[Collected data]
=== Begin Enclosure ===

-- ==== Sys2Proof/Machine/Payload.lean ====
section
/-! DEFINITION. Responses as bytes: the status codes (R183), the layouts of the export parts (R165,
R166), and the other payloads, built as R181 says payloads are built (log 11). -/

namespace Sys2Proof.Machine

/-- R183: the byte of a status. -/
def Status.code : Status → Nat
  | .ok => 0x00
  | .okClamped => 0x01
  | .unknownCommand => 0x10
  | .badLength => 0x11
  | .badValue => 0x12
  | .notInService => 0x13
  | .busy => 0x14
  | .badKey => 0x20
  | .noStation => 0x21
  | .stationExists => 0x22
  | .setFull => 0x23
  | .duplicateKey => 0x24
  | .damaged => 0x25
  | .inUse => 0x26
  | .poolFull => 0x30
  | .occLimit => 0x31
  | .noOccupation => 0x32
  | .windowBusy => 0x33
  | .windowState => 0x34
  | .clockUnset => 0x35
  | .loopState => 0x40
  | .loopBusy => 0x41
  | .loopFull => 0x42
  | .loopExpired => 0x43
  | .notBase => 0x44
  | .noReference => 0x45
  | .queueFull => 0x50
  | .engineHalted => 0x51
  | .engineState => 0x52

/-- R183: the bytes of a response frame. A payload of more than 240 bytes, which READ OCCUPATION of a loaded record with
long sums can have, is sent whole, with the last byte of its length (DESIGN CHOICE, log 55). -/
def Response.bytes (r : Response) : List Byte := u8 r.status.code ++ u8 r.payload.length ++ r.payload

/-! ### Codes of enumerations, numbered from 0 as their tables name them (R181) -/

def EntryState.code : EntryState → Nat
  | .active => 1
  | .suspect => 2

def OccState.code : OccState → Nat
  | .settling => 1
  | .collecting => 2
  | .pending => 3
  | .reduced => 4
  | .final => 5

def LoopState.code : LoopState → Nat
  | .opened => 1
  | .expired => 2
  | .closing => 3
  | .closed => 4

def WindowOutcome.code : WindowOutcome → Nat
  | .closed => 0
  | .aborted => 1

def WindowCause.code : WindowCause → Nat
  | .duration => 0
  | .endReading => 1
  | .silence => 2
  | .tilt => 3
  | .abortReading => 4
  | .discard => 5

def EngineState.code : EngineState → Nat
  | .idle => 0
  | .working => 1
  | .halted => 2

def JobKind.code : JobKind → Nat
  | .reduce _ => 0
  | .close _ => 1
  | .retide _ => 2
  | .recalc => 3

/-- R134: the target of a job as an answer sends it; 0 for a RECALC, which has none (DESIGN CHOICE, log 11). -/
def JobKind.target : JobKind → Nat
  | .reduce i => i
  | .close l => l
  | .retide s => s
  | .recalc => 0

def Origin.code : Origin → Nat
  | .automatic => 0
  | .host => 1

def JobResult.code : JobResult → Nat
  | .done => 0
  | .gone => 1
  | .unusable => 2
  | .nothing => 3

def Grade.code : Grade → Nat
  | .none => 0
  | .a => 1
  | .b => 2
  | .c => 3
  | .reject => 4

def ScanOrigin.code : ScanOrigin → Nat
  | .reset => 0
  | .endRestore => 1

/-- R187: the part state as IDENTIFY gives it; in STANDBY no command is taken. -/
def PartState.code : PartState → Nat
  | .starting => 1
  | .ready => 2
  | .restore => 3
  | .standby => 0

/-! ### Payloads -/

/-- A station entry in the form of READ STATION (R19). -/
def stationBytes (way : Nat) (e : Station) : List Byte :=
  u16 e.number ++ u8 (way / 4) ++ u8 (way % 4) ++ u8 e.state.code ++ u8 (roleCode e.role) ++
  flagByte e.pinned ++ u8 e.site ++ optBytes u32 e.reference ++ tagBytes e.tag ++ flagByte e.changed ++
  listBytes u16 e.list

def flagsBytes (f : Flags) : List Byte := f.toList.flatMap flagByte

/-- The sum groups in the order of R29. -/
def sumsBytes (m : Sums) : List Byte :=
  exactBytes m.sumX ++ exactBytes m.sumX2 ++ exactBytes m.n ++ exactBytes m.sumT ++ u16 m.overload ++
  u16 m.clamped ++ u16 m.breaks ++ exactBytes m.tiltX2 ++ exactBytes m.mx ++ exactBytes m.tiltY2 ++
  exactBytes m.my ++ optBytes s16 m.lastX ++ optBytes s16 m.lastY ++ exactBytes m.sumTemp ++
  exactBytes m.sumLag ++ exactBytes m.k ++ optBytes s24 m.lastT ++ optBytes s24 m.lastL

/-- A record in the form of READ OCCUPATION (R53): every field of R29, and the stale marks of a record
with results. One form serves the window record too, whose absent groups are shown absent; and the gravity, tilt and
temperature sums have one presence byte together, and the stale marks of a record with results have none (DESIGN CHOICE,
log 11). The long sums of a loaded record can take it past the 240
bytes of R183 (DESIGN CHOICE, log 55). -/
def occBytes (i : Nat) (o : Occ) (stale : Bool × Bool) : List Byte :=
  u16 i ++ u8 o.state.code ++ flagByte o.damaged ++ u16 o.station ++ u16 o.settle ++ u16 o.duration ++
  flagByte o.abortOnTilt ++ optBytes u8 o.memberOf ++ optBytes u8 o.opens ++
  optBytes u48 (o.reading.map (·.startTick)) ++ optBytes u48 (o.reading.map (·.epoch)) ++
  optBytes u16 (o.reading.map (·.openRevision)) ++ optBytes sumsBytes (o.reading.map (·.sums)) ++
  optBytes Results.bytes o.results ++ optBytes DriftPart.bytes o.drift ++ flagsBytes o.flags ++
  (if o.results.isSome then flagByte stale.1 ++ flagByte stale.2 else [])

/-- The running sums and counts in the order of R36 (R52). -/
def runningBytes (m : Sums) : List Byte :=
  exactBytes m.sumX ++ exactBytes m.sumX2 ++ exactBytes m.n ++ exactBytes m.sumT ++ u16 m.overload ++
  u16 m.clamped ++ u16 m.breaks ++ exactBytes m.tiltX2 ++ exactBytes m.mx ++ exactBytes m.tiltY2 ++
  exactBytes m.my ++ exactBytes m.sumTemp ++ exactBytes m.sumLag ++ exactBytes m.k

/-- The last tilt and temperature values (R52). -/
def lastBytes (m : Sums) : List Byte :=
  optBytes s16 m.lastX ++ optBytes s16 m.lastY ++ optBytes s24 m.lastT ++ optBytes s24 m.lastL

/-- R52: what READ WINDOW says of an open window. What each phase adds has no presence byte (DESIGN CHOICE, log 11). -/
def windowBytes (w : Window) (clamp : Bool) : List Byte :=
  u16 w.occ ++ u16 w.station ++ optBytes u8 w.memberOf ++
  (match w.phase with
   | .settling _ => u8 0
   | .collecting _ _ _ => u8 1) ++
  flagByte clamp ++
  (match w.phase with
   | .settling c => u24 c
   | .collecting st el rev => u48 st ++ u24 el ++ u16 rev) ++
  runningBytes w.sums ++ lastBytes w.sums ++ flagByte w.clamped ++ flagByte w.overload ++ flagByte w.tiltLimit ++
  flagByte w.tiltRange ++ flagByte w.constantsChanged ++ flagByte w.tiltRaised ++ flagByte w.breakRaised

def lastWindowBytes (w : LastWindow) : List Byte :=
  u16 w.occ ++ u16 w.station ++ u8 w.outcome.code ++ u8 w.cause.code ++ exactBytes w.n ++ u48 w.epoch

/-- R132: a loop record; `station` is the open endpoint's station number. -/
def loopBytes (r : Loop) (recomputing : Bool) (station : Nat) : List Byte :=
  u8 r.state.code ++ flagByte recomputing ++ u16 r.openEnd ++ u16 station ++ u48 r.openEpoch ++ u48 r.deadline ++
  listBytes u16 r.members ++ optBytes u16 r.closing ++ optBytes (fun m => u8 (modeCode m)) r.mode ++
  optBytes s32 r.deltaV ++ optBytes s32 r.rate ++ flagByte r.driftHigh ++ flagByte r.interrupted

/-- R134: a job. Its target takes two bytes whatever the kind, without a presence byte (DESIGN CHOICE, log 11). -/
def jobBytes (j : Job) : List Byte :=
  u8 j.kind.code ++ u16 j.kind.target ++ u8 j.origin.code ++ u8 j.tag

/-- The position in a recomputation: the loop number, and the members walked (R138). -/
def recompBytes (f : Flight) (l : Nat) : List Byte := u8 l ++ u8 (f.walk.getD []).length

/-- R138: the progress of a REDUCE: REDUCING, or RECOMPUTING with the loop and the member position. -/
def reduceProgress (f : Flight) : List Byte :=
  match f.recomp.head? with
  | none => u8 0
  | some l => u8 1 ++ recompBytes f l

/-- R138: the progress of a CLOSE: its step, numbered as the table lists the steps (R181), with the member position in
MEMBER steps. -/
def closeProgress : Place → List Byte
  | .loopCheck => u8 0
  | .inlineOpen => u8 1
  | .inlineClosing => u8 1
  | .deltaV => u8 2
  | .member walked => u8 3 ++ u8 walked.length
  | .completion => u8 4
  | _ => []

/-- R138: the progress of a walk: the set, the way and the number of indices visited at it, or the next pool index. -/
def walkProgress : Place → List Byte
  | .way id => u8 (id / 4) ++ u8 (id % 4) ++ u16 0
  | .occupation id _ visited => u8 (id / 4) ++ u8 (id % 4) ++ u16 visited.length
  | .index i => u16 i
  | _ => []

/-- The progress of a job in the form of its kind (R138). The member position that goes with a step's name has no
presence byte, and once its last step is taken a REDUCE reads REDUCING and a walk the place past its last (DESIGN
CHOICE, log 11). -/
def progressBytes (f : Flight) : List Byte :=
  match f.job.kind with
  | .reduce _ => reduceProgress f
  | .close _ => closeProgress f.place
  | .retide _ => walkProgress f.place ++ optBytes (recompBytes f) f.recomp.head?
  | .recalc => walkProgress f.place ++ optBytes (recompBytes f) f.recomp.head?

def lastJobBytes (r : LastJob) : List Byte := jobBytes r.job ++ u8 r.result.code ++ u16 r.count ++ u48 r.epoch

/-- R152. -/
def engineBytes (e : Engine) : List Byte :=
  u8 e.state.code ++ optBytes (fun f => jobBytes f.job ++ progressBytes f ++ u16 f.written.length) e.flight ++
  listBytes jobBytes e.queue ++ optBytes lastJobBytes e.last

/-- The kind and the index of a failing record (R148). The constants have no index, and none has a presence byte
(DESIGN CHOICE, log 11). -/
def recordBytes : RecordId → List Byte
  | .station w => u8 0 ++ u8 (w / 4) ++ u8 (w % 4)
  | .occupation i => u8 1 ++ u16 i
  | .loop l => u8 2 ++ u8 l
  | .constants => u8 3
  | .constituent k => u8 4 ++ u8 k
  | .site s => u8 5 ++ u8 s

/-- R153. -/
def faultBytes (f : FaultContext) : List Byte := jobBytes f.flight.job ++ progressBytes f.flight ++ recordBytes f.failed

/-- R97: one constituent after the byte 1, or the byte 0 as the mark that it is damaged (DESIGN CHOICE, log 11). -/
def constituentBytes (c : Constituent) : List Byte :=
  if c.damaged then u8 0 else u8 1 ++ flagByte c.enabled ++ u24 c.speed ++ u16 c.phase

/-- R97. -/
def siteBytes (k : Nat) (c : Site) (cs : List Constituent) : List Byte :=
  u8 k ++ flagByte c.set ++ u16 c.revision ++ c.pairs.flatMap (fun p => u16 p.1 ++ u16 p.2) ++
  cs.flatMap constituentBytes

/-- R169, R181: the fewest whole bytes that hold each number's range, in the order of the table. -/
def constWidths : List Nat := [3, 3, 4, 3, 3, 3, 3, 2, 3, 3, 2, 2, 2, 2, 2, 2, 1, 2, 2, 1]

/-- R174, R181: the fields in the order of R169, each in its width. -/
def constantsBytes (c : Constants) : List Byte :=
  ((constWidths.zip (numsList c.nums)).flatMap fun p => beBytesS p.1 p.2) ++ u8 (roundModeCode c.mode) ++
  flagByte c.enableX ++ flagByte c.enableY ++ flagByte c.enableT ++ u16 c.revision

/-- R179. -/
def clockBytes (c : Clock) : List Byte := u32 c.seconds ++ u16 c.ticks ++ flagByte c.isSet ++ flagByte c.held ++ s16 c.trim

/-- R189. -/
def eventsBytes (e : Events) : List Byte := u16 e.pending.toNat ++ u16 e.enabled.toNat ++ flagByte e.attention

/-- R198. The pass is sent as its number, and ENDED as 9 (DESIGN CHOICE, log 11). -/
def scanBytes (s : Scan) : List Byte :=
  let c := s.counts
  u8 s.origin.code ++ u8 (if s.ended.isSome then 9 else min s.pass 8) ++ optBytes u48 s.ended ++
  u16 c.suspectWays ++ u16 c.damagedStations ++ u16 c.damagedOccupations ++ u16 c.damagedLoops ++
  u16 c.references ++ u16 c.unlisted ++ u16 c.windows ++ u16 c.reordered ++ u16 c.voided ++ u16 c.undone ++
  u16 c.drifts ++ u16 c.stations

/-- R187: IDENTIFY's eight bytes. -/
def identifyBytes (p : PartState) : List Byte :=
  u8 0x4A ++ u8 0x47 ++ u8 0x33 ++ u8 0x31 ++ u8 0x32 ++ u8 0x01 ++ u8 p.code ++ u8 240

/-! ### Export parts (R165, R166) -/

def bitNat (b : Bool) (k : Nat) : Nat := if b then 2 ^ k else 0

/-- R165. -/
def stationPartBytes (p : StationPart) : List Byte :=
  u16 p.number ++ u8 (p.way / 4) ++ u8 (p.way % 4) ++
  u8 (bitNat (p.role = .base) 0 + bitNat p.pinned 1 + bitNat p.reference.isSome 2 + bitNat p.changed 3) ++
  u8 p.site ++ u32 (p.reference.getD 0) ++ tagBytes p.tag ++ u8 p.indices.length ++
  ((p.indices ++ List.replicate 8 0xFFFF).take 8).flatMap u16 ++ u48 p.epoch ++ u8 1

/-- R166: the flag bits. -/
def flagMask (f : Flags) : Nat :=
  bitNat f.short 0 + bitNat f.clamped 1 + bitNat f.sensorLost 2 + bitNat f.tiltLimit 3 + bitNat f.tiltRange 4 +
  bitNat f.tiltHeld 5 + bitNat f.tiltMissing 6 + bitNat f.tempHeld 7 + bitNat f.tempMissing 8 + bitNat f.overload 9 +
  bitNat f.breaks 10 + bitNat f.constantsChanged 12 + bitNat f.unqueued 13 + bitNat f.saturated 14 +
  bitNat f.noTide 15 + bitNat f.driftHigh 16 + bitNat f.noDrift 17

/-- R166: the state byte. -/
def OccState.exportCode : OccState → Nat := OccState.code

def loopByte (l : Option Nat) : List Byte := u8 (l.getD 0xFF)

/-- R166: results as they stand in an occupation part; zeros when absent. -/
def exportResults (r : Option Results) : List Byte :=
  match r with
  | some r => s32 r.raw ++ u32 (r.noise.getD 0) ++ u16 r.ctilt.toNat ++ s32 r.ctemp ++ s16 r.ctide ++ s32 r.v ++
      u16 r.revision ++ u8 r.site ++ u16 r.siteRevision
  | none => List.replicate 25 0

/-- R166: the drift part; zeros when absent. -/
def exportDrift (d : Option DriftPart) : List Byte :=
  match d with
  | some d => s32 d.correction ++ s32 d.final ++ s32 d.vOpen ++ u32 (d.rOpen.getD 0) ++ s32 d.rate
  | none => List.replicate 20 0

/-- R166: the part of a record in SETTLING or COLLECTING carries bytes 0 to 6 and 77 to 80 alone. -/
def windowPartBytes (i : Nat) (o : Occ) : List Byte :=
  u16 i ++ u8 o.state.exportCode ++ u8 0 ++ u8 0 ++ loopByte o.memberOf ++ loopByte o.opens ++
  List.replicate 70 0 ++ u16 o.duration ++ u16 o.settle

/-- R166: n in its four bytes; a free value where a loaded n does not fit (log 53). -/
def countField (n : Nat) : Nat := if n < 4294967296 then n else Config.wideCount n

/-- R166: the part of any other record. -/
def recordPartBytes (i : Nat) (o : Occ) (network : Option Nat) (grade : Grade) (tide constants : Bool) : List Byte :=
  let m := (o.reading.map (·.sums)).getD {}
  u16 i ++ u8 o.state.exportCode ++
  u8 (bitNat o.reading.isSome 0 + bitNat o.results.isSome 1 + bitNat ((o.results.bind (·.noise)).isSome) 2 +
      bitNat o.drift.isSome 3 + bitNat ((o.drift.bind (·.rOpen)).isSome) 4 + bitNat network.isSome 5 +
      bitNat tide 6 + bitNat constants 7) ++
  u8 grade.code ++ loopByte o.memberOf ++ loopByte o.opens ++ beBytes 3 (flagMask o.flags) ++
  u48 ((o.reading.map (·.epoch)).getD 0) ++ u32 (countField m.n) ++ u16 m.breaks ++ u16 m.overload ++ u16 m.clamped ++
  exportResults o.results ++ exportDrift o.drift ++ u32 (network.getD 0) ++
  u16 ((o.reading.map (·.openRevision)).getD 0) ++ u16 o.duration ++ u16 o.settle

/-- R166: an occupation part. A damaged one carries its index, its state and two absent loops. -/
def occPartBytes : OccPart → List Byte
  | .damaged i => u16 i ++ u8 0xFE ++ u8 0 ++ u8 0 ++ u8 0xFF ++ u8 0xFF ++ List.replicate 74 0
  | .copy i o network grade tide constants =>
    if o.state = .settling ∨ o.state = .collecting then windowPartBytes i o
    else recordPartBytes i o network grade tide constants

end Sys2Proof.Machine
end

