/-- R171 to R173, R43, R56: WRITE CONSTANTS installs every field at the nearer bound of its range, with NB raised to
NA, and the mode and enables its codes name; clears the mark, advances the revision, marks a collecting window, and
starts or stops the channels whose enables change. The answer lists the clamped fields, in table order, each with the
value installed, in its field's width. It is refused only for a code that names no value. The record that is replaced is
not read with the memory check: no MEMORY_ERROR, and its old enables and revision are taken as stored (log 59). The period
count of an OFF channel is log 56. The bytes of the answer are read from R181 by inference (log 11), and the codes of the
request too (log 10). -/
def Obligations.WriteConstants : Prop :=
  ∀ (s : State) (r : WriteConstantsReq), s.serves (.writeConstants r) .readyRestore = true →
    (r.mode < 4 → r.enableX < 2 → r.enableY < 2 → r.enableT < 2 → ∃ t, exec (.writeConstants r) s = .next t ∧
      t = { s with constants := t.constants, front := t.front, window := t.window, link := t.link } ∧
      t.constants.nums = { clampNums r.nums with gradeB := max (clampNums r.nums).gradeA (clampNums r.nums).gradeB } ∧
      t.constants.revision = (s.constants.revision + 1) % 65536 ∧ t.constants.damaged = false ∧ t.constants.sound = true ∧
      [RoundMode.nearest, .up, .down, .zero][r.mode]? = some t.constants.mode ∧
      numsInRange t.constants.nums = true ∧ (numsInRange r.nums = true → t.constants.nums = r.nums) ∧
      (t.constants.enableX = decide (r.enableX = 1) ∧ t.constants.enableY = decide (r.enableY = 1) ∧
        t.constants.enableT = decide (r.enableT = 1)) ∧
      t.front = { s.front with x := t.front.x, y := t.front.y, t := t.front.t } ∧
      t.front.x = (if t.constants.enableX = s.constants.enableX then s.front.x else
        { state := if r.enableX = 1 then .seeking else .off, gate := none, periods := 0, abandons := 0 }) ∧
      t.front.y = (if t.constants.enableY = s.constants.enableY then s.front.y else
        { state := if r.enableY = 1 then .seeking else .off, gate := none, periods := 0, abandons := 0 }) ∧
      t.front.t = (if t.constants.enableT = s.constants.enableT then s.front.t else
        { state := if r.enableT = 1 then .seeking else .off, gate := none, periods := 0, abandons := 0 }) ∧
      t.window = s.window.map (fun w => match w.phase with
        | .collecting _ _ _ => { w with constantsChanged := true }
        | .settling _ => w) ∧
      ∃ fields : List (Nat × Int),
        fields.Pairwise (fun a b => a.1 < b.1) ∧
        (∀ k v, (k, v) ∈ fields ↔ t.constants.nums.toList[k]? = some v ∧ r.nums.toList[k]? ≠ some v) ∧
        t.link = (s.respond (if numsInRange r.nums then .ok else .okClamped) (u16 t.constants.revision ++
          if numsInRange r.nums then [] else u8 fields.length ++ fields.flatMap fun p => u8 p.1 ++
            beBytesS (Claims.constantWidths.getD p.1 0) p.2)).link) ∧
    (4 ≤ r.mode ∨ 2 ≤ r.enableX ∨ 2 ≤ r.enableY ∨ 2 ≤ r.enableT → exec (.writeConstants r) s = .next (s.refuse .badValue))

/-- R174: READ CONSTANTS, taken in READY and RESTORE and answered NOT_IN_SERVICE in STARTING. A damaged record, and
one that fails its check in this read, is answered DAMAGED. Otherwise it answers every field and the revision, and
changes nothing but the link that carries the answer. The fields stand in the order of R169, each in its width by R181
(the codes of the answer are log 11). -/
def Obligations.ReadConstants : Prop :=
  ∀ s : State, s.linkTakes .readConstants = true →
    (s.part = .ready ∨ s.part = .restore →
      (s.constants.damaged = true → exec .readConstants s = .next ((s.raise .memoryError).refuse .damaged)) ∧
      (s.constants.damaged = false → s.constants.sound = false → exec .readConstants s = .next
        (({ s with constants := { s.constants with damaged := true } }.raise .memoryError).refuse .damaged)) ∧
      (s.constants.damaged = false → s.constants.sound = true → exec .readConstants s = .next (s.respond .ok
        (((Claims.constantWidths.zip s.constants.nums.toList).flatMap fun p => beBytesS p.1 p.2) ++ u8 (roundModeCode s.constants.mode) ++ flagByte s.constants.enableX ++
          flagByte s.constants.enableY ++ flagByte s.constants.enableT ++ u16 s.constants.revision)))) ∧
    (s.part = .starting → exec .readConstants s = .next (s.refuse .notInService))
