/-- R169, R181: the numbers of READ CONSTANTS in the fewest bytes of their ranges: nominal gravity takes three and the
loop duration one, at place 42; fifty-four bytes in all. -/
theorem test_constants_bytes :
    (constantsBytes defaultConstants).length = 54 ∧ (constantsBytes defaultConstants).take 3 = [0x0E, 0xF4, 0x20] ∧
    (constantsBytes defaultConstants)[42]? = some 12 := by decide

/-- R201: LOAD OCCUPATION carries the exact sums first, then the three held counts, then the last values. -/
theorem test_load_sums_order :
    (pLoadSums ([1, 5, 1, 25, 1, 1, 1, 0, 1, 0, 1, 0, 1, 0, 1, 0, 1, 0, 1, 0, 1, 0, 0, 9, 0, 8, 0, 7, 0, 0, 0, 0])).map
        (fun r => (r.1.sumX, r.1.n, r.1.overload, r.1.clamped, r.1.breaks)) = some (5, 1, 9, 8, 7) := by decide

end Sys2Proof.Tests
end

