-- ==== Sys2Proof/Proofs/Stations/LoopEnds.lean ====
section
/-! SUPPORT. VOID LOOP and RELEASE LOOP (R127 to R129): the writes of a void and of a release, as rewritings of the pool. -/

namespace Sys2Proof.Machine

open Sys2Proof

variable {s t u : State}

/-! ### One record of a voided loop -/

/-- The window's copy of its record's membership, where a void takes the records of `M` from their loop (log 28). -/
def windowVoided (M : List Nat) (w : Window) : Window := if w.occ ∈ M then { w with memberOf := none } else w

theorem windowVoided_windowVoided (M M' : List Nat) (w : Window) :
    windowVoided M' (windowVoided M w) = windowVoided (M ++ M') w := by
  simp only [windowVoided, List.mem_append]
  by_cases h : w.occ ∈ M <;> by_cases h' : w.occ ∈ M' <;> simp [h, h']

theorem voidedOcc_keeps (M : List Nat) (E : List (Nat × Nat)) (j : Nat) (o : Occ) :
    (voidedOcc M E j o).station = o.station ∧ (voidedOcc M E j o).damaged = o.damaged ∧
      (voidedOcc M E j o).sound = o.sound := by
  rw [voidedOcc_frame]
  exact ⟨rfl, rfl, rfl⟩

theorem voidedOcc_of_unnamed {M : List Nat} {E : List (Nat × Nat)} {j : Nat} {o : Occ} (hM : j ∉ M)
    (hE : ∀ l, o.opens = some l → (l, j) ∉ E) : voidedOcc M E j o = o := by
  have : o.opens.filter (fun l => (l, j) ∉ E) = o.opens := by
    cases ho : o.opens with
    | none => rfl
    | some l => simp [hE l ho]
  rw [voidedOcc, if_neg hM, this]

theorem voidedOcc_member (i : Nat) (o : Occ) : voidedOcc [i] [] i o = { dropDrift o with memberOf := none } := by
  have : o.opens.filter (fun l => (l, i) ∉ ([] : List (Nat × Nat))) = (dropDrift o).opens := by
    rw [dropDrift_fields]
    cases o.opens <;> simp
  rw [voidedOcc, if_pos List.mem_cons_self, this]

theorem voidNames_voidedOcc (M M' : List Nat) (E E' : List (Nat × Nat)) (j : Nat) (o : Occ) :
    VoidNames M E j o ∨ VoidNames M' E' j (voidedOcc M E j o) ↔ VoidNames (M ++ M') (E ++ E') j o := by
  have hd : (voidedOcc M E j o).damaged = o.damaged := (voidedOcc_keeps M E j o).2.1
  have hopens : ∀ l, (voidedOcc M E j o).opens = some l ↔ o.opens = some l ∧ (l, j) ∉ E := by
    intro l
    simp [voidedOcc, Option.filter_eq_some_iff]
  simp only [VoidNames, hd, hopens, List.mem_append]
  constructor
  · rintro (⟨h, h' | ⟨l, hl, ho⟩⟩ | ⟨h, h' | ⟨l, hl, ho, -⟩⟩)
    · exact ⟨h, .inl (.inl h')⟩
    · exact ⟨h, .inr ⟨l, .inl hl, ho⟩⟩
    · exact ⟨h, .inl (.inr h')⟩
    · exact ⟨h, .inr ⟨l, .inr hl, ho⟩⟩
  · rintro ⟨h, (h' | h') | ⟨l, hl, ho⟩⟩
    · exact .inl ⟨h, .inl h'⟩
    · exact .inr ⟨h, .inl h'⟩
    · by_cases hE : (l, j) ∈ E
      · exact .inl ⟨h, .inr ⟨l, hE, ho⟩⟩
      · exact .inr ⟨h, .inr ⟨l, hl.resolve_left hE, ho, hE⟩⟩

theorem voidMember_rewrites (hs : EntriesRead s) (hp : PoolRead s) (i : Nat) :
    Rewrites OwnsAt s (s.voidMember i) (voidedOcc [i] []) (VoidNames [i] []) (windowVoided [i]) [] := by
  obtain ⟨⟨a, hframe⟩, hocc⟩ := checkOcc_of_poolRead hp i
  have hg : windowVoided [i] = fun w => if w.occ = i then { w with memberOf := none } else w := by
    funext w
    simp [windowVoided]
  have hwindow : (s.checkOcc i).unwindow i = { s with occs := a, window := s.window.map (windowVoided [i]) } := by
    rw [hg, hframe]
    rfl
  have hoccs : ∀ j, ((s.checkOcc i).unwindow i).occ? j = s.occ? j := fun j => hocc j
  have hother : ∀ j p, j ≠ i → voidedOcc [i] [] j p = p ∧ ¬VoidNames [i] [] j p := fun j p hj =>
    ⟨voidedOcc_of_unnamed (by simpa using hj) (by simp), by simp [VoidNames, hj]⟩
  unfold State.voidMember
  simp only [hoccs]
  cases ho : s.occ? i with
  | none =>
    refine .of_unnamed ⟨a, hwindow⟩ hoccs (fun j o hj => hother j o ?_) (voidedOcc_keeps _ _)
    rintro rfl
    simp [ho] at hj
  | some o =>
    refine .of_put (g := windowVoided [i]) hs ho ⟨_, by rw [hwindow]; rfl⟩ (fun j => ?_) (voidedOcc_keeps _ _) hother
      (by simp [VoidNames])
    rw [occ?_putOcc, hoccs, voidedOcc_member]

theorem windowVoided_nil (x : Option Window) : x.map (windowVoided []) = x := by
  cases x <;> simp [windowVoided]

=== End Enclosure ===

Requirement: From the entries above, restate word for word the lines from the line containing "u8 5 ++ u8 s" to the line containing "def identifyBytes (p", both ends included, and nothing more.

Answer section:
  | .site s => u8 5 ++ u8 s

/-- R153. -/
def faultBytes (f : FaultContext) : List Byte := jobBytes f.flight.job ++ progressBytes f.flight ++ recordBytes f.failed

/-- R97: one constituent after the byte 1, or the byte 0 as the mark that it is damaged (DESIGN CHOICE, log 11). -/
def constituentBytes (c : Constituent) : List Byte :=
  if c.damaged then u8 0 else u8 1 ++ flagByte c.enabled ++ u24 c.speed ++ u16 c.phase

/-- R97. -/
def siteBytes (k : Nat) (c : Site) (cs : List Constituent) : List Byte :=
  u8 k ++ flagByte c.set ++ u16 c.revision ++ c.pairs.flatMap (fun p => u16 p.1 ++ u16 p.2) ++
  cs.flatMap constituentBytes

/-- R169, R181: the fewest whole bytes that hold each number's range, in the order of the table. -/
def constWidths : List Nat := [3, 3, 4, 3, 3, 3, 3, 2, 3, 3, 2, 2, 2, 2, 2, 2, 1, 2, 2, 1]

/-- R174, R181: the fields in the order of R169, each in its width. -/
def constantsBytes (c : Constants) : List Byte :=
  ((constWidths.zip (numsList c.nums)).flatMap fun p => beBytesS p.1 p.2) ++ u8 (roundModeCode c.mode) ++
  flagByte c.enableX ++ flagByte c.enableY ++ flagByte c.enableT ++ u16 c.revision

/-- R179. -/
def clockBytes (c : Clock) : List Byte := u32 c.seconds ++ u16 c.ticks ++ flagByte c.isSet ++ flagByte c.held ++ s16 c.trim

/-- R189. -/
def eventsBytes (e : Events) : List Byte := u16 e.pending.toNat ++ u16 e.enabled.toNat ++ flagByte e.attention

/-- R198. The pass is sent as its number, and ENDED as 9 (DESIGN CHOICE, log 11). -/
def scanBytes (s : Scan) : List Byte :=
  let c := s.counts
  u8 s.origin.code ++ u8 (if s.ended.isSome then 9 else min s.pass 8) ++ optBytes u48 s.ended ++
  u16 c.suspectWays ++ u16 c.damagedStations ++ u16 c.damagedOccupations ++ u16 c.damagedLoops ++
  u16 c.references ++ u16 c.unlisted ++ u16 c.windows ++ u16 c.reordered ++ u16 c.voided ++ u16 c.undone ++
  u16 c.drifts ++ u16 c.stations

/-- R187: IDENTIFY's eight bytes. -/
def identifyBytes (p : PartState) : List Byte :=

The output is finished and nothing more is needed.